### Aim of the task
Every line of the entries below from the one containing "namespace Sys2Proof.Machine" to the one containing "(h : unconfOnly", both ends included, must be written out exactly. No other line belongs in the answer.

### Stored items
-- ==== Sys2Proof/Laws/Exec.lean ====
section
/-! SUPPORT. What each shared operation and each command can do when it answers a next state. -/

namespace Sys2Proof.Machine

variable {s t : State}

/-! ### Mode checks, ports -/

theorem readyOnly_next {i : Instr} {run : Host.Outcome State Fault Refusal} (h : readyOnly i s run = .next t) :
    (s.mode = .ready ∧ run = .next t) ∨ (s.mode = .unconf ∧ t = s.takeFault .badMode (encode i)) ∨
      (s.mode = .failed ∧ t = s) := by
  unfold readyOnly at h
  split at h
  · exact .inl ⟨‹_›, h⟩
  · exact .inr (.inl ⟨‹_›, (Host.Outcome.next.inj h).symm⟩)
  · exact .inr (.inr ⟨‹_›, (Host.Outcome.next.inj h).symm⟩)

theorem unconfOnly_next {i : Instr} {run : Host.Outcome State Fault Refusal} (h : unconfOnly i s run = .next t) :
    (s.mode = .unconf ∧ run = .next t) ∨ (s.mode = .ready ∧ t = s.takeFault .badMode (encode i)) ∨
      (s.mode = .failed ∧ t = s) := by
  unfold unconfOnly at h
  split at h
  · exact .inl ⟨‹_›, h⟩
  · exact .inr (.inl ⟨‹_›, (Host.Outcome.next.inj h).symm⟩)
  · exact .inr (.inr ⟨‹_›, (Host.Outcome.next.inj h).symm⟩)

/-- The source keeps its contract: `|B| <= req` (R66). -/
theorem srcAnswer_length {req : Nat} {B : List Byte} (h : s.srcAnswer req = some B) : B.length ≤ req := by
  unfold State.srcAnswer at h
  split at h
  · cases h; simp
  · split at h
    · cases h; simp
    · cases h; simp
    · cases h

/-- `SrcRead(0)` returns the empty sequence (R66). -/
@[simp] theorem srcAnswer_zero : s.srcAnswer 0 = some [] := rfl

theorem srcAnswer_bytes {req : Nat} {b : List Byte} {rest : List SrcAnswer} (h : s.source = .bytes b :: rest) :
    s.srcAnswer req = some (b.take req) := by
  unfold State.srcAnswer
  split
  · subst req; simp
  · simp [h]

/-! ### The commands -/

theorem execInit_next (h : execInit s = .next t) :
    (s.mode = .unconf ∧ s.fmtBits.toNat ≠ 16 ∧ t = s.takeFault .cfgBits (encode .init)) ∨
    (s.mode = .unconf ∧ s.fmtBits.toNat = 16 ∧ (s.fmtCh.toNat < 1 ∨ s.params.chmax < s.fmtCh.toNat) ∧
      t = s.takeFault .cfgCh (encode .init)) ∨
    (s.mode = .unconf ∧ s.fmtBits.toNat = 16 ∧ 1 ≤ s.fmtCh.toNat ∧ s.fmtCh.toNat ≤ s.params.chmax ∧
      t = { s with ch := s.fmtCh.extractLsb' 0 8, mode := .ready }) ∨
    (s.mode = .ready ∧ t = s.takeFault .badMode (encode .init)) ∨ (s.mode = .failed ∧ t = s) := by
  rcases unconfOnly_next h with ⟨hm, h⟩ | h | h
  · split at h
    · exact .inl ⟨hm, ‹_›, (Host.Outcome.next.inj h).symm⟩
    · split at h
      · exact .inr (.inl ⟨hm, by omega, ‹_›, (Host.Outcome.next.inj h).symm⟩)
      · exact .inr (.inr (.inl ⟨hm, by omega, by omega, by omega, (Host.Outcome.next.inj h).symm⟩))
  · exact .inr (.inr (.inr (.inl h)))
  · exact .inr (.inr (.inr (.inr h)))

theorem execPull_next {req : Imm24} (h : execPull req s = .next t) :
    (s.mode = .ready ∧ s.scap < req.toNat + s.ilq.length ∧ t = s.takeFault .operand (encode (.pull req))) ∨
    (s.mode = .ready ∧ req.toNat + s.ilq.length ≤ s.scap ∧
      ∃ B, s.srcAnswer req.toNat = some B ∧ t = (s.srcAdvance req.toNat).pullWith B) ∨
    (s.mode = .unconf ∧ t = s.takeFault .badMode (encode (.pull req))) ∨ (s.mode = .failed ∧ t = s) := by
  rcases readyOnly_next h with ⟨hm, h⟩ | h | h
  · split at h
    · exact .inl ⟨hm, ‹_›, (Host.Outcome.next.inj h).symm⟩
    · split at h
      · exact .inr (.inl ⟨hm, Nat.le_of_not_lt ‹_›, _, ‹_›, (Host.Outcome.next.inj h).symm⟩)
      · cases h
  · exact .inr (.inr (.inl h))
  · exact .inr (.inr (.inr h))

theorem execRdreq_next {count : Imm24} (h : execRdreq count s = .next t) :
    (s.mode = .ready ∧ s.remain ≠ 0 ∧ t = s.takeFault .order (encode (.rdreq count))) ∨
    (s.mode = .ready ∧ s.remain = 0 ∧
      t = s.deliver (s.olq.take (min s.olq.length count.toNat)) (s.olq.drop (min s.olq.length count.toNat))
        (count.toNat - min s.olq.length count.toNat)) ∨
    (s.mode = .unconf ∧ t = s.takeFault .badMode (encode (.rdreq count))) ∨ (s.mode = .failed ∧ t = s) := by
  rcases readyOnly_next h with ⟨hm, h⟩ | h | h
  · split at h
    · exact .inl ⟨hm, ‹_›, (Host.Outcome.next.inj h).symm⟩
    · exact .inr (.inl ⟨hm, by_contra ‹_›, (Host.Outcome.next.inj h).symm⟩)
  · exact .inr (.inr (.inl h))
  · exact .inr (.inr (.inr h))

theorem execEncode_next {m : Imm24} (h : execEncode m s = .next t) :
    (s.mode = .ready ∧ s.params.blk < m.toNat ∧ t = s.takeFault .operand (encode (.encode m))) ∨
    (s.mode = .ready ∧ m.toNat ≤ s.params.blk ∧ s.olq.length ≠ 0 ∧ t = s.takeFault .order (encode (.encode m))) ∨
    (s.mode = .ready ∧ m.toNat ≤ s.params.blk ∧ s.olq.length = 0 ∧
      t = (s.deliver ((s.encFrames m.toNat).take (min s.remain.toNat (s.encFrames m.toNat).length))
        ((s.encFrames m.toNat).drop (min s.remain.toNat (s.encFrames m.toNat).length))
        (s.remain.toNat - min s.remain.toNat (s.encFrames m.toNat).length)).useDraws (m.toNat * s.ch.toNat)) ∨
    (s.mode = .unconf ∧ t = s.takeFault .badMode (encode (.encode m))) ∨ (s.mode = .failed ∧ t = s) := by
  rcases readyOnly_next h with ⟨hm, h⟩ | h | h
  · split at h
    · exact .inl ⟨hm, ‹_›, (Host.Outcome.next.inj h).symm⟩
    · split at h
      · exact .inr (.inl ⟨hm, Nat.le_of_not_lt ‹_›, ‹_›, (Host.Outcome.next.inj h).symm⟩)
      · exact .inr (.inr (.inl ⟨hm, Nat.le_of_not_lt ‹_›, by omega, (Host.Outcome.next.inj h).symm⟩))
  · exact .inr (.inr (.inr (.inl h)))
  · exact .inr (.inr (.inr (.inr h)))

theorem execPad_next (h : execPad s = .next t) :
    (s.mode = .ready ∧
      t = (s.dstWrite (List.replicate s.remain.toNat 0)).closeRequest.pulse .eos) ∨
    (s.mode = .unconf ∧ t = s.takeFault .badMode (encode .pad)) ∨ (s.mode = .failed ∧ t = s) := by
  rcases readyOnly_next h with ⟨hm, h⟩ | h | h
  · exact .inl ⟨hm, (Host.Outcome.next.inj h).symm⟩
  · exact .inr (.inl h)
  · exact .inr (.inr h)

/-! ### Lengths -/

theorem length_lanes (n ch : Nat) : (lanes n ch).length = n * ch := by
  simp [lanes, List.length_flatMap]

/-- `EncFrames(m)` is `m * BPF` bytes long (R135). -/
theorem length_encFrames (m : Nat) : (s.encFrames m).length = m * s.bpf := by
  unfold State.encFrames
  rw [List.length_flatMap]
  have : ((lanes m s.ch.toNat).map fun ic : Nat × Nat =>
      [(enc16 (s.outSample ic.1 ic.2)).1, (enc16 (s.outSample ic.1 ic.2)).2].length) =
      List.replicate (m * s.ch.toNat) 2 := by
    rw [← length_lanes]; simp
  rw [this, List.sum_replicate, State.bpf]
  simp; ring

end Sys2Proof.Machine
end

### Response for this exercise
namespace Sys2Proof.Machine

variable {s t : State}

/-! ### Mode checks, ports -/

theorem readyOnly_next {i : Instr} {run : Host.Outcome State Fault Refusal} (h : readyOnly i s run = .next t) :
    (s.mode = .ready ∧ run = .next t) ∨ (s.mode = .unconf ∧ t = s.takeFault .badMode (encode i)) ∨
      (s.mode = .failed ∧ t = s) := by
  unfold readyOnly at h
  split at h
  · exact .inl ⟨‹_›, h⟩
  · exact .inr (.inl ⟨‹_›, (Host.Outcome.next.inj h).symm⟩)
  · exact .inr (.inr ⟨‹_›, (Host.Outcome.next.inj h).symm⟩)

theorem unconfOnly_next {i : Instr} {run : Host.Outcome State Fault Refusal} (h : unconfOnly i s run = .next t) :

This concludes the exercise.